* _Task statement_:
Word for word, the records below are to be set down again.

──────── Records to process ────────

-- ==== Sys2Proof/Machine/Flags.lean ====
section
/-! DEFINITION. The fields of `STATUS` (R27) and the error codes (R171). The block has no other flags (R35). -/

namespace Sys2Proof.Machine

/-- The errors the block records (R171). -/
inductive ErrorCode where
  /-- A command word with RSV = 0 and OP in 0x8..0xF (R63). -/
  | illegalOp
  /-- A command word with RSV ≠ 0 (R62). -/
  | rsvdBits
  /-- A port access that is not legal (R44 to R50). -/
  | badAccess
deriving DecidableEq, Repr

/-- `STATUS.ECODE` of each error (R171); 0 is "no error recorded", 4 to 7 are never produced. -/
def ErrorCode.code : ErrorCode → BitVec 3
  | .illegalOp => 1
  | .rsvdBits => 2
  | .badAccess => 3

/-- `STATUS.ERR`, bit 0 (R27). -/
def Status.err (st : Word) : Bool := st.getLsbD 0

/-- `STATUS.ECODE`, bits 3:1 (R27). -/
def Status.ecode (st : Word) : BitVec 3 := st.extractLsb' 1 3

/-- `STATUS.OLEN`, bits 12:8 (R27). -/
def Status.olen (st : Word) : BitVec 5 := st.extractLsb' 8 5

/-- The bits of `STATUS` that are not reserved: 0, 3:1 and 12:8 (R27). -/
def Status.definedBits : Word := 0x00001F0F

/-- What a read of `STATUS` returns: the reserved bits read as 0 (R31). -/
def Status.readValue (st : Word) : Word := st &&& Status.definedBits

/-- `STATUS.ERR <- b`, every other bit unchanged. -/
def Status.setErr (st : Word) (b : Bool) : Word :=
  (st &&& ~~~0x00000001#32) ||| (BitVec.ofBool b).setWidth 32

/-- `STATUS.ECODE <- c`, every other bit unchanged. -/
def Status.setEcode (st : Word) (c : BitVec 3) : Word :=
  (st &&& ~~~0x0000000E#32) ||| (c.setWidth 32 <<< 1)

/-- `STATUS.OLEN <- n`, every other bit unchanged. -/
def Status.setOlen (st : Word) (n : BitVec 5) : Word :=
  (st &&& ~~~0x00001F00#32) ||| (n.setWidth 32 <<< 8)

/-- `raise Error(code)` on `STATUS` (R173): the first error since the last clear is kept. -/
def Status.raise (st : Word) (e : ErrorCode) : Word :=
  if Status.err st then st else Status.setEcode (Status.setErr st true) e.code

/-- Clearing `ERR` also writes `ECODE` to 0 (R28, R29). -/
def Status.clear (st : Word) : Word := Status.setEcode (Status.setErr st false) 0

end Sys2Proof.Machine
end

────────

* _Solution for this problem_:
-- ==== Sys2Proof/Machine/Flags.lean ====
section
/-! DEFINITION. The fields of `STATUS` (R27) and the error codes (R171). The block has no other flags (R35). -/

namespace Sys2Proof.Machine

/-- The errors the block records (R171). -/
inductive ErrorCode where
  /-- A command word with RSV = 0 and OP in 0x8..0xF (R63). -/
  | illegalOp
  /-- A command word with RSV ≠ 0 (R62). -/
  | rsvdBits
  /-- A port access that is not legal (R44 to R50). -/
  | badAccess
deriving DecidableEq, Repr

/-- `STATUS.ECODE` of each error (R171); 0 is "no error recorded", 4 to 7 are never produced. -/
def ErrorCode.code : ErrorCode → BitVec 3
  | .illegalOp => 1
  | .rsvdBits => 2
  | .badAccess => 3

/-- `STATUS.ERR`, bit 0 (R27). -/
def Status.err (st : Word) : Bool := st.getLsbD 0

/-- `STATUS.ECODE`, bits 3:1 (R27). -/
def Status.ecode (st : Word) : BitVec 3 := st.extractLsb' 1 3

/-- `STATUS.OLEN`, bits 12:8 (R27). -/
def Status.olen (st : Word) : BitVec 5 := st.extractLsb' 8 5

/-- The bits of `STATUS` that are not reserved: 0, 3:1 and 12:8 (R27). -/
def Status.definedBits : Word := 0x00001F0F

/-- What a read of `STATUS` returns: the reserved bits read as 0 (R31). -/
def Status.readValue (st : Word) : Word := st &&& Status.definedBits

/-- `STATUS.ERR <- b`, every other bit unchanged. -/
def Status.setErr (st : Word) (b : Bool) : Word :=
  (st &&& ~~~0x00000001#32) ||| (BitVec.ofBool b).setWidth 32

/-- `STATUS.ECODE <- c`, every other bit unchanged. -/
def Status.setEcode (st : Word) (c : BitVec 3) : Word :=
  (st &&& ~~~0x0000000E#32) ||| (c.setWidth 32 <<< 1)

/-- `STATUS.OLEN <- n`, every other bit unchanged. -/
def Status.setOlen (st : Word) (n : BitVec 5) : Word :=
  (st &&& ~~~0x00001F00#32) ||| (n.setWidth 32 <<< 8)

/-- `raise Error(code)` on `STATUS` (R173): the first error since the last clear is kept. -/
def Status.raise (st : Word) (e : ErrorCode) : Word :=
  if Status.err st then st else Status.setEcode (Status.setErr st true) e.code

/-- Clearing `ERR` also writes `ECODE` to 0 (R28, R29). -/
def Status.clear (st : Word) : Word := Status.setEcode (Status.setErr st false) 0

end Sys2Proof.Machine
end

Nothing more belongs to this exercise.